Une amie enseignante revue grâce à François Morel (1) après nos périodes maladives de saison respectives, qui avaient reporté un premier rendez-vous, me signale que cela fait plusieurs années que ça circule parmi ses étudiants, d'origine banlieusarde pour la plupart, et mon fiston me dit, offusqué que je le croie suiveur d'une mode, qu'il dit ça depuis 2009 au moins.

Un dico de l'internet confirme et le sens (ça passe bien, ça le fait, c'est nickel) et que depuis 2007 elle est usitée. Le très chouette world reference et ses forums vivants (parmi les rares que je pourrais passer du temps à lire), en atteste l'usage en 2009

En fait on est dans l'instant où une expression sort de son cercle d'usage pour gagner le grand public (d'où qu'elle arrive à présent jusqu'à une vieille comme moi) alors que ses premiers utilisateurs l'abandonnent pour cause d'usage trop répété et que, C'est clair, Ça le fait plus.

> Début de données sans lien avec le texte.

/-- Engine writes in their order, each given as its place, its address and its byte. -/
def HostPort.writeEach (p : HostPort) (writes : List (Nat × Nat × Byte)) : HostPort :=
  writes.foldl (fun q k => q.engineWrite k.2.1 k.2.2) p

theorem HostPort.engineWrites_eq_writeEach (p : HostPort) (a : Nat) (bs : List Byte) :
    p.engineWrites a bs = p.writeEach ((List.range bs.length).map (fun i => (i, a + i, bs.getD i 0))) := by
  unfold HostPort.writeEach
  rw [List.foldl_map]
  induction bs generalizing p a with
  | nil => rfl
  | cons b rest ih =>
    rw [HostPort.engineWrites, ih, List.length_cons, List.range_succ_eq_map, List.foldl_cons, List.foldl_map]
    refine congrArg (fun f => List.foldl f (p.engineWrite a b) (List.range rest.length)) ?_
    funext q i
    rw [Nat.add_right_comm]
    rfl

/-- The byte that the writes put at an address, if one comes there. -/
def byteWritten (writes : List (Nat × Nat × Byte)) (x : Nat) : Option Byte :=
  (writes.find? (fun k => k.2.1 == x)).map (fun k => k.2.2)

theorem find?_write_self (i a : Nat) (b : Byte) (rest : List (Nat × Nat × Byte)) :
    ((i, a, b) :: rest).find? (fun k => k.2.1 == a) = some (i, a, b) := List.find?_cons_of_pos (beq_self_eq_true a)

theorem find?_write_ne {a x : Nat} (h : a ≠ x) (i : Nat) (b : Byte) (rest : List (Nat × Nat × Byte)) :
    ((i, a, b) :: rest).find? (fun k => k.2.1 == x) = rest.find? (fun k => k.2.1 == x) :=
  List.find?_cons_of_neg (by simpa using h)

theorem byteWritten_cons (i a : Nat) (b : Byte) (rest : List (Nat × Nat × Byte)) (x : Nat) :
    byteWritten ((i, a, b) :: rest) x = if a = x then some b else byteWritten rest x := by
  unfold byteWritten
  split
  · next h => rw [← h, find?_write_self, Option.map_some]
  · next h => rw [find?_write_ne h]

theorem find?_of_unwritten {rest : List (Nat × Nat × Byte)} {a : Nat} (h : a ∉ rest.map (fun k => k.2.1)) :
    rest.find? (fun k => k.2.1 == a) = none :=
  List.find?_eq_none.mpr fun _ hk he => h (List.mem_map.mpr ⟨_, hk, beq_iff_eq.mp he⟩)

section Waiting
variable {writes rest : List (Nat × Nat × Byte)} {w : WaitingAccess} {p : HostPort}

/-- With nothing waiting, writes at different addresses of shared RAM change only the memory, at those addresses. -/
theorem HostPort.writeEach_of_none (hp : p.waiting = []) (hn : (writes.map (fun k => k.2.1)).Nodup)
    (hfit : ∀ k ∈ writes, k.2.1 < Config.ramEnd) :
    (∀ x, Memory.read (p.writeEach writes).ram x = (byteWritten writes x).getD (Memory.read p.ram x))
      ∧ p.writeEach writes = { p with ram := (p.writeEach writes).ram } := by
  induction writes generalizing p with
  | nil => exact ⟨fun _ => rfl, rfl⟩
  | cons k rest ih =>
    obtain ⟨i, a, b⟩ := k
    obtain ⟨hfirst, hrest⟩ := List.nodup_cons.mp hn
    obtain ⟨ha, hfit⟩ := List.forall_mem_cons.mp hfit
    have hwrite := p.engineWrite_of_none hp a b
    have hstep : p.writeEach ((i, a, b) :: rest) = (p.engineWrite a b).writeEach rest := rfl
    rw [hstep]
    obtain ⟨hread, hport⟩ := ih (p := p.engineWrite a b) (by rw [hwrite]; exact hp) hrest hfit
    refine ⟨fun x => ?_, by rw [hport, hwrite]⟩
    rw [hread, byteWritten_cons, hwrite, Memory.read_write]
    by_cases hx : a = x
    · subst hx
      have hnone : byteWritten rest a = none := by rw [byteWritten, find?_of_unwritten hfirst]; rfl
      have ha : a < Config.ramEnd := ha
      simp [hnone, ha]
    · simp [hx, Ne.symm hx]

/-! ## An access that has been taken -/

/-- Writes that come after the turn of an SPI access stand over its byte. -/
theorem HostPort.byteAfter_of_landed (hw : w.addr < Config.ramEnd) (hturn : ∀ k ∈ writes, w.turn ≤ k.1) (x : Nat) :
    p.byteAfter w writes x = (byteWritten writes x).getD (Memory.read (p.take w).ram x) := by
  unfold HostPort.byteAfter byteWritten HostPort.take
  cases hf : writes.find? (fun k => k.2.1 == x) with
  | none =>
    cases w.value with
    | none => rfl
    | some v => simp [Memory.read_write, hw]
  | some k =>
    have hlate := hturn k (List.mem_of_find?_eq_some hf)
    cases w.value with
    | none => rfl
    | some v => exact if_neg (fun h => absurd h.2 (Nat.not_lt.mpr hlate))

theorem HostPort.byteFound_of_landed (hturn : ∀ k ∈ writes, w.turn ≤ k.1) :
    p.byteFound w writes = Memory.read p.ram w.addr := by
  unfold HostPort.byteFound
  cases hf : writes.find? (fun k => k.2.1 == w.addr) with
  | none => rfl
  | some k => exact if_neg (Nat.not_lt.mpr (hturn k (List.mem_of_find?_eq_some hf)))

theorem HostPort.met_of_landed (hw : w.addr < Config.ramEnd) (hn : (writes.map (fun k => k.2.1)).Nodup)
    (hfit : ∀ k ∈ writes, k.2.1 < Config.ramEnd) (hturn : ∀ k ∈ writes, w.turn ≤ k.1) :
    p.Met (({ p.take w with waiting := [] } : HostPort).writeEach writes) w writes := by
  obtain ⟨hread, hport⟩ := HostPort.writeEach_of_none (p := { p.take w with waiting := [] }) rfl hn hfit
  refine ⟨fun x => ?_, ?_⟩
  · rw [hread, HostPort.byteAfter_of_landed hw hturn]
  · rw [HostPort.byteFound_of_landed hturn]
    refine hport.trans ?_
    unfold HostPort.take
    cases w.value <;> rfl

/-! ## An access that still waits -/

/-- An engine write before the turn of an SPI access counts as a first write at its address. -/
theorem HostPort.byteAfter_cons {i a : Nat} {b : Byte} (hi : i < w.turn) (ha : a < Config.ramEnd)
    (hfirst : a ∉ rest.map (fun k => k.2.1)) (ws : List WaitingAccess) (x : Nat) :
    ({ p with ram := Memory.write p.ram a b, waiting := ws } : HostPort).byteAfter w rest x =
      p.byteAfter w ((i, a, b) :: rest) x := by
  unfold HostPort.byteAfter
  by_cases hx : a = x
  · subst hx
    rw [find?_of_unwritten hfirst, find?_write_self]
    cases w.value <;> simp [Memory.read_write, ha, hi]
  · have hram : Memory.read (Memory.write p.ram a b) x = Memory.read p.ram x := by simp [Memory.read_write, Ne.symm hx]
    rw [find?_write_ne hx, hram]

theorem HostPort.byteFound_cons {i a : Nat} {b : Byte} (hi : i < w.turn) (ha : a < Config.ramEnd)
    (hfirst : a ∉ rest.map (fun k => k.2.1)) (ws : List WaitingAccess) :
    ({ p with ram := Memory.write p.ram a b, waiting := ws } : HostPort).byteFound w rest =
      p.byteFound w ((i, a, b) :: rest) := by
  unfold HostPort.byteFound
  by_cases hx : a = w.addr
  · subst hx
    rw [find?_of_unwritten hfirst, find?_write_self]
    simp [Memory.read_write, ha, hi]
  · have hram : Memory.read (Memory.write p.ram a b) w.addr = Memory.read p.ram w.addr := by
      simp [Memory.read_write, Ne.symm hx]
    rw [find?_write_ne hx, hram]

La plupart du temps je m'efforce de lancer les modes, comme ça, brut de décoffrage, et d'éviter celles qui circulent. Mais il se trouve que Ça passe crème, me plait.

Et tant pis si à l'utiliser alors que d'autres la trouvent déjà ringarde, je serais toute saucée

 

(1) Le name dropping, chez moi, ça passe crème

PS : Oui parce que mon fiston me donne des cours, l'air de rien. Je tiens malgré mon vieillissement à parler (et écrire) le français vivant.